Quando essas teias são meticulosamente urdidas por gente sem escrúpulos, sem valores morais, sem princípios éticos, resultam não em obras de arte mas em emaranhados, que dificilmente se descobre o autor ou autores da TEIA.
E, como no exemplo da teia de aranha, quando mais a presa se debate – aqui as presas somos todos nós, cidadãos de bem, fora do guarda-chuva do poder – mais se enreda e mais aprisionada fica, esgotando suas forças, numa luta titânica, mas inglória, perante os fios e os laços que tudo podem e tudo corroem.
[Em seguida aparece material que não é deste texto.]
-- ==== Sys2Proof/Certificates/Slice0/Obligations.lean ====
section
/-! DEFINITION. Certificates/Slice0/Obligations.lean: the statements for the provers. `exec` and `step`
are the machine at `Config.params`; `execWith p` is the same machine at any parameter set (R7), where a
hypothesis could not be met by a known value of an OPEN parameter. -/

open Sys2Proof Sys2Proof.Machine

/-! Encoding and decoding (spec/30_encoding.md). -/

/-- Decoding the word of any event gives the event back, for every operand (R83, R86). -/
def Obligations.DecodeInvertsEncode : Prop := ∀ i : Instr, decode (encode i) = .ok i

/-- Each event has one word only: a word that decodes is the word of the event it decodes to (R83,
R86). -/
def Obligations.EncodeInvertsDecode : Prop :=
  ∀ (w : EventWord) (i : Instr), decode w = .ok i → encode i = w

/-- R86: the decoder on all words, each case by the word's fields. -/
def Obligations.DecoderIsTotalAndByFields : Prop :=
  ∀ w : EventWord,
    (decode w = .ok .tick ↔ w = 0x1000#16) ∧
    (decode w = .ok .hbAck ↔ w = 0x2000#16) ∧
    (∀ raw, decode w = .ok (.btnPoll raw) ↔
      w &&& 0xFFF0#16 = 0x3000#16 ∧ raw = w.extractLsb' 0 4) ∧
    (decode w = .ok .adcStart ↔ w = 0x4000#16) ∧
    (∀ r, decode w = .ok (.adcDone r) ↔ w &&& 0xFC00#16 = 0x5000#16 ∧ r = w.extractLsb' 0 10) ∧
    (decode w = .ok .selAssert ↔ w = 0x6000#16) ∧
    (decode w = .ok .selDeassert ↔ w = 0x7000#16) ∧
    (∀ ovf wcol rx, decode w = .ok (.spiByte ovf wcol rx) ↔
      w &&& 0xFC00#16 = 0x8000#16 ∧ rx = w.extractLsb' 0 8 ∧ wcol = w.getLsbD 8 ∧
        ovf = w.getLsbD 9) ∧
    (decode w = .ok .pwrPoll ↔ w = 0x9000#16) ∧
    (decode w = .error .reservedOpcode ↔ w.toNat / 4096 = 0 ∨ 10 ≤ w.toNat / 4096) ∧
    (decode w = .error .reservedBits ↔
      1 ≤ w.toNat / 4096 ∧ w.toNat / 4096 ≤ 9 ∧ ∀ row ∈ opcodeTable, row.selects w = false)

/-- R92: the encoding examples. -/
def Obligations.EncodingExamples : Prop :=
  (ScriptLine.byte 0x01 false false).words = [0x8001#16] ∧
  (ScriptLine.byte 0xA5 true true).words = [0x83A5#16] ∧
  (ScriptLine.adone 1023).words = [0x53FF#16] ∧
  (ScriptLine.poll 0b1110).words = [0x300E#16] ∧
  decode 0x8001#16 = .ok (.spiByte false false 0x01#8) ∧
  decode 0x83A5#16 = .ok (.spiByte true true 0xA5#8) ∧
  decode 0x53FF#16 = .ok (.adcDone 1023#10) ∧
  decode 0x300E#16 = .ok (.btnPoll 0b1110#4) ∧
  decode 0x0000#16 = .error .reservedOpcode ∧
  decode 0x1001#16 = .error .reservedBits ∧
  decode 0x8400#16 = .error .reservedBits

/-- R90 and R91: the operand range of each script line, the events its words decode to where the
operands are in range, and of a whole script: every word decodes to an event. That an operand out of its
range leaves the whole script without words is the model's choice (log 15): R90 says only that the
operand is an assembly error and produces no word. -/
def Obligations.AssembledWordsDecode : Prop :=
  ((∀ raw, (ScriptLine.poll raw).wf = true ↔ raw ≤ 15) ∧
    (∀ r, (ScriptLine.adone r).wf = true ↔ r ≤ 1023) ∧
    (∀ v ovf wcol, (ScriptLine.byte v ovf wcol).wf = true ↔ v ≤ 255) ∧
    (∀ v cs, (ScriptLine.frame v cs).wf = true ↔ v ≤ 255 ∧ ∀ c ∈ cs, c ≤ 255) ∧
    (∀ rs, (ScriptLine.acq rs).wf = true ↔ ∀ r ∈ rs, r ≤ 1023) ∧
    (∀ b, (ScriptLine.press b).wf = true ↔ b ≤ 3) ∧
    (∀ n, (ScriptLine.ticks n).wf = true) ∧
    ∀ x ∈ [ScriptLine.tick, .hback, .astart, .sela, .seld, .ppoll], x.wf = true) ∧
  (ScriptLine.tick.words.map decode = [.ok .tick] ∧
    ScriptLine.hback.words.map decode = [.ok .hbAck] ∧
    (∀ raw ≤ 15, (ScriptLine.poll raw).words.map decode = [.ok (.btnPoll (BitVec.ofNat 4 raw))]) ∧
    ScriptLine.astart.words.map decode = [.ok .adcStart] ∧
    (∀ r ≤ 1023, (ScriptLine.adone r).words.map decode = [.ok (.adcDone (BitVec.ofNat 10 r))]) ∧
    ScriptLine.sela.words.map decode = [.ok .selAssert] ∧
    ScriptLine.seld.words.map decode = [.ok .selDeassert] ∧
    (∀ v ≤ 255, ∀ ovf wcol, (ScriptLine.byte v ovf wcol).words.map decode =
      [.ok (.spiByte ovf wcol (BitVec.ofNat 8 v))]) ∧
    ScriptLine.ppoll.words.map decode = [.ok .pwrPoll]) ∧
  ((∀ v ≤ 255, ∀ cs : List Nat, (∀ c ∈ cs, c ≤ 255) →
      (ScriptLine.frame v cs).words.map decode =
        .ok .selAssert ::
          (v :: cs).map (fun c => .ok (.spiByte false false (BitVec.ofNat 8 c))) ++
          [.ok .selDeassert]) ∧
    (∀ rs : List Nat, (∀ r ∈ rs, r ≤ 1023) →
      (ScriptLine.acq rs).words.map decode =
        .ok .adcStart :: rs.map (fun r => .ok (.adcDone (BitVec.ofNat 10 r)))) ∧
    (∀ b ≤ 3, ∃ m : Buttons, (∀ k < 4, m.getLsbD k = decide (k ≠ b)) ∧
      (ScriptLine.press b).words.map decode =
        [.ok (.btnPoll m), .ok (.btnPoll m), .ok (.btnPoll 15), .ok (.btnPoll 15)]) ∧
    (∀ n, (ScriptLine.ticks n).words.map decode = List.replicate n (.ok .tick))) ∧
  (∀ script : Script,
    (script.wf = true →
      ∃ ws, assemble script = some ws ∧ ∀ w ∈ ws, ∃ i, decode w = .ok i) ∧
    (script.wf = false → assemble script = none))

/-! The parameters and the step (spec/00_scope.md). -/

/-- R8: a parameter set that fails a constraint has no machine, any other has one, and the machine's
own parameters satisfy the constraints whatever the OPEN values are, and have the source's defaults of
R7 and the decided values of R8. -/
def Obligations.ParameterConstraintsChecked : Prop :=
  (∀ p : Config.Params,
    (modelOf p).isSome = true ↔
      (13 ≤ p.l ∧ p.l ≤ 255) ∧ (1 ≤ p.m ∧ p.m ≤ 255) ∧ 1 ≤ p.settleN ∧
      p.adcFs = 2 ^ p.adcBits - 1 ∧ p.vOffMv ≤ p.vOnMv ∧ (1 ≤ p.lowLimit ∧ p.lowLimit ≤ 65535) ∧
      p.hbThreshold < 2 ^ p.hbWidth ∧
      (p.vCeilMv ≤ 65535 ∧ p.vrefMv ≤ 65535 ∧ p.vOffMv ≤ 65535 ∧ p.vOnMv ≤ 65535 ∧
        p.vOperMv ≤ 65535 ∧ p.dropLoMv ≤ 65535 ∧ p.dropHiMv ≤ 65535) ∧
      p.vCeilMv + max p.dropLoMv p.dropHiMv ≤ 65535) ∧
  (modelOf Config.params).isSome = true ∧
  (Config.params.l = 20 ∧ Config.params.m = 40 ∧ Config.params.settleN = 2 ∧
    Config.params.adcBits = 10 ∧ Config.params.adcFs = 1023 ∧ Config.params.sentinel = 1023 ∧
    Config.params.vCeilMv = 4500 ∧ Config.params.nb = 4 ∧ Config.params.cntMax = 255 ∧
    Config.params.lowLimit = 400 ∧ Config.params.pollPeriodMs = 25 ∧ Config.params.hbWidth = 16 ∧
    Config.params.reinitClearsSeq = false ∧ Config.params.errNone = 0x01#8)

/-- The machine is the parametric machine at its own parameters (R7). -/
def Obligations.MachineIsParametricInstance : Prop :=
  (∀ i s, exec i s = execWith Config.params i s) ∧ (∀ s, step s = stepWith Config.params s) ∧
  (∀ is s, runEvents is s = runWith Config.params is s)

/-- A step runs the decoded event: where the environment's next input delivers a word, new or held
before, that decodes to an event, `step` is `exec` of that event on the state that no longer has the
word to come (R10, R86, R301). -/
def Obligations.StepRunsDecodedEvent : Prop :=
  ∀ (s : State) (w : EventWord) (i : Instr) (rest : List Input), decode w = .ok i →
    (s.events = .word w :: rest → step s = exec i { s with events := rest }) ∧
    (∀ k, s.events = .held k :: rest → s.held[k]? = some w →
      step s = exec i { s with events := rest, held := s.held.eraseIdx k })

/-- The block waits: where nothing is delivered, no input being left or the held event named being
absent, a step changes no register and emits nothing (R291; the idle step is the model's, log 11). -/
def Obligations.StepWaitsForAnEvent : Prop :=
  ∀ s : State,
    (s.events = [] → step s = .next { s with outputs := [] }) ∧
    (∀ k rest, s.events = .held k :: rest → s.held.length ≤ k →
      step s = .next { s with events := rest, outputs := [] })

/-- R88: a word that no row of the opcode map selects is refused: no register changes, nothing is
emitted, and `REFUSED` is set. -/
def Obligations.UndefinedWordIsRefused : Prop :=
  ∀ (s : State) (w : EventWord) (rest : List Input),
    (∀ row ∈ opcodeTable, row.selects w = false) → s.events = .word w :: rest →
    step s = .next { s with events := rest, refused := true, outputs := [] }

/-- R47: `REFUSED` is set by a refused word, and nothing clears it. -/
def Obligations.RefusedMarkIsSticky : Prop :=
  ∀ s t : State, step s = .next t →
    (t.refused = true ↔
      s.refused = true ∨ ∃ w u e, s.takeInput = (.word w, u) ∧ decode w = .error e)

/-- R263: no condition stops the block, disables the receiver or changes the mode. -/
def Obligations.NoConditionStopsTheBlock : Prop :=
  (∀ s : State, ∃ t, step s = .next t) ∧ (∀ p s, ∃ t, stepWith p s = .next t) ∧
  (∀ (s : State) ovf wcol rx, ∃ t, exec (.spiByte ovf wcol rx) s = .next t ∧ t.mode = s.mode ∧
    t.spiEn = s.spiEn ∧ t.sel = s.sel)

/-! Reset (spec/70_reset_and_hazards.md). -/

/-- R290: the state after reset, and the reset input in any state: every register takes its reset
value, `REFUSED` is kept, and the outputs are those of reset. -/
def Obligations.ResetSetsEveryRegister : Prop :=
  (State.reset.AtReset Config.params ∧ State.reset.refused = false) ∧
  (∀ (s : State) (rest : List Input), s.events = .reset :: rest →
    ∃ t, step s = .next t ∧ t.AtReset Config.params ∧ t.refused = s.refused ∧ t.events = rest ∧
      t.held = s.held ∧ t.outputs = []) ∧
  (∀ t : State, t.AtReset Config.params →
    t.attn = false ∧ t.busy = false ∧ t.muxCh = .reference ∧ t.spiEn = true ∧
    t.modeOut = .active ∧ (t.hbDue Config.params = true ↔ Config.params.hbThreshold = 0))

/-! The hold (spec/70_reset_and_hazards.md). -/

/-- R300: while a frame is open every non-serial event is held: nothing changes, nothing is emitted,
and the event stays pending; serial events are never held, and no event is held otherwise. -/
def Obligations.NonSerialEventsAreHeld : Prop :=
  ∀ (s : State) (i : Instr),
    (i = .tick ∨ i = .hbAck ∨ (∃ raw, i = .btnPoll raw) ∨ i = .adcStart ∨ (∃ r, i = .adcDone r) ∨
        i = .pwrPoll →
      s.phase = .active →
      exec i s = .next { s with outputs := [], held := s.held ++ [encode i] }) ∧
    (i = .selAssert ∨ i = .selDeassert ∨ (∃ ovf wcol rx, i = .spiByte ovf wcol rx) ∨
        s.phase ≠ .active →
      ∃ t, exec i s = .next t ∧ t.held = s.held)

/-- A held event the environment delivers, whichever of those pending it chooses, is applied by its own
rule once no frame is open, and is held again while one is (R300, R301). -/
def Obligations.HeldEventsAreDeliveredInAnyOrder : Prop :=
  ∀ (s : State) (i : Instr) (k : Nat) (rest : List Input), i.isSerial = false →
    s.held[k]? = some (encode i) → s.events = .held k :: rest →
    (s.phase ≠ .active →
      step s = exec i { s with events := rest, held := s.held.eraseIdx k }) ∧
    (s.phase = .active →
      step s = .next { s with events := rest, outputs := [],
                              held := s.held.eraseIdx k ++ [encode i] })

/-- R302: a master that stops inside a frame stops the block: any number of non-serial events leaves
every register as it is, the frame still open, and every event pending. -/
def Obligations.HungMasterHoldsTheBlock : Prop :=
  ∀ (p : Config.Params) (s : State) (is : List Instr), s.phase = .active →
    (∀ i ∈ is, i.isSerial = false) →
    ∃ t, runWith p is s = some (t, []) ∧ t.regs = s.regs ∧ t.held = s.held ++ is.map encode ∧
      t.events = s.events ∧ t.draws = s.draws ∧ t.finished = false

/-! Tick source (spec/40_tick.md). -/

/-- R100 and R101: TICK increments `TB[10]` and chains the carry through `TB[9]`, `TB[8]` and `TB[7]`,
increments `HB` with wrap-around, emits nothing, and changes nothing else; `HB_DUE` is then asserted
exactly where the new count has reached the threshold (R105). -/
def Obligations.TickChainsBytesAndHeartbeat : Prop :=
  ∀ s : State, s.Shape Config.params → s.phase ≠ .active →
    ∃ t, exec .tick s = .next t ∧
      t.tbByte 10 = s.tbByte 10 + 1 ∧
      t.tbByte 9 = (if t.tbByte 10 = 0 then s.tbByte 9 + 1 else s.tbByte 9) ∧
      t.tbByte 8 = (if t.tbByte 10 = 0 ∧ t.tbByte 9 = 0 then s.tbByte 8 + 1 else s.tbByte 8) ∧
      t.tbByte 7 =
        (if t.tbByte 10 = 0 ∧ t.tbByte 9 = 0 ∧ t.tbByte 8 = 0 then s.tbByte 7 + 1
         else s.tbByte 7) ∧
      t.hb = (s.hb + 1) % 2 ^ Config.params.hbWidth ∧
      (t.hbDue Config.params = true ↔
        Config.params.hbThreshold ≤ (s.hb + 1) % 2 ^ Config.params.hbWidth) ∧
      (∀ k, k ∉ [7, 8, 9, 10] → t.tb[k]? = s.tb[k]?) ∧
      t = { s with tb := t.tb, hb := t.hb, outputs := [] }

/-- R102, the overflow-chaining law: after `n` TICK events the four bytes, read as one 32-bit number,
have advanced by `n` modulo `2^32`, no other telemetry byte has changed, and no other event writes the
four bytes. -/
def Obligations.TicksCountModuloTwoToThe32 : Prop :=
  (∀ (n : Nat) (s : State), s.Shape Config.params → s.phase ≠ .active →
    ∃ t, runEvents (List.replicate n .tick) s = some (t, []) ∧
      t.tick32.toNat = (s.tick32.toNat + n) % 2 ^ 32 ∧
      (∀ k, k ∉ [7, 8, 9, 10] → t.tb[k]? = s.tb[k]?)) ∧
  (∀ (i : Instr) (s t : State), i ≠ .tick → exec i s = .next t → t.tick32 = s.tick32)

/-- R104: HB_ACK zeroes `HB` and changes nothing else; after it `HB_DUE` is asserted only where the
threshold is 0. -/
def Obligations.HeartbeatAcknowledgeZeroes : Prop :=
  ∀ s : State, s.phase ≠ .active →
    exec .hbAck s = .next { s with hb := 0, outputs := [] } ∧
    (({ s with hb := 0, outputs := [] } : State).hbDue Config.params = true ↔
      Config.params.hbThreshold = 0)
Assim nós nos encontramos. Vemos indivíduos que há quarenta anos não passavam de pés rapados, a viver no luxo, na vaidade, no esbanjamento, com propriedades, férias e ostentações diversas, desenterrando cofres abarrotados de dinheiro a cada pé de passada. Vemos donas de casa que, na generalidade da sua classe são as mais sacrificadas e as mais pobres dos pobres, com fortunas incalculáveis cujos números de milhões até custam a pronunciar. Vemos processos judiciais a prescrever deixando aos bandidos, corruptos, ladrões que, usurparam, roubaram, extorquíram, bens a pessoas e instituições, o produto do esbulho e nada lhes acontece.
Assistimos a corporações profissionais que, deontologicamente, tinham a obrigação de denunciar tropelias de tão alta envergadura, a entreter-nos com um qualquer tipo de vírus ou pequenas questiúnculas ou violência entre grupos marginais e de pequena marginalidade.
Damos conta de uma justiça que não funciona, que funciona mal, a destempo, parcial, cega, surda e muda perante tanta e tão gigantesca tropelia enquanto o povo morre na urgência de hospitais públicos, por falta de assistência ou é, pessimamente, tratado em macas nos corredores por falta de condições, espaços e profissionais.
Assistimos, incrédulos, a um constante aumento da dívida pública que todos nós, os nossos filhos e netos, teremos de mais cedo ou mais tarde, pagar e não se passa nada. Não há sobressalto. Não há inquietação.
Vemos, com regularidade e muita frequência, o abandalhamento, quando não mesmo de violência extrema, de profissionais pilares da sociedade, como é o caso dos professores, profissionais de saúde e até magistrados e não acontece coisa nenhuma.
Que sociedade é esta? Em que teia se deixou enredar? Será que consegue dela sair?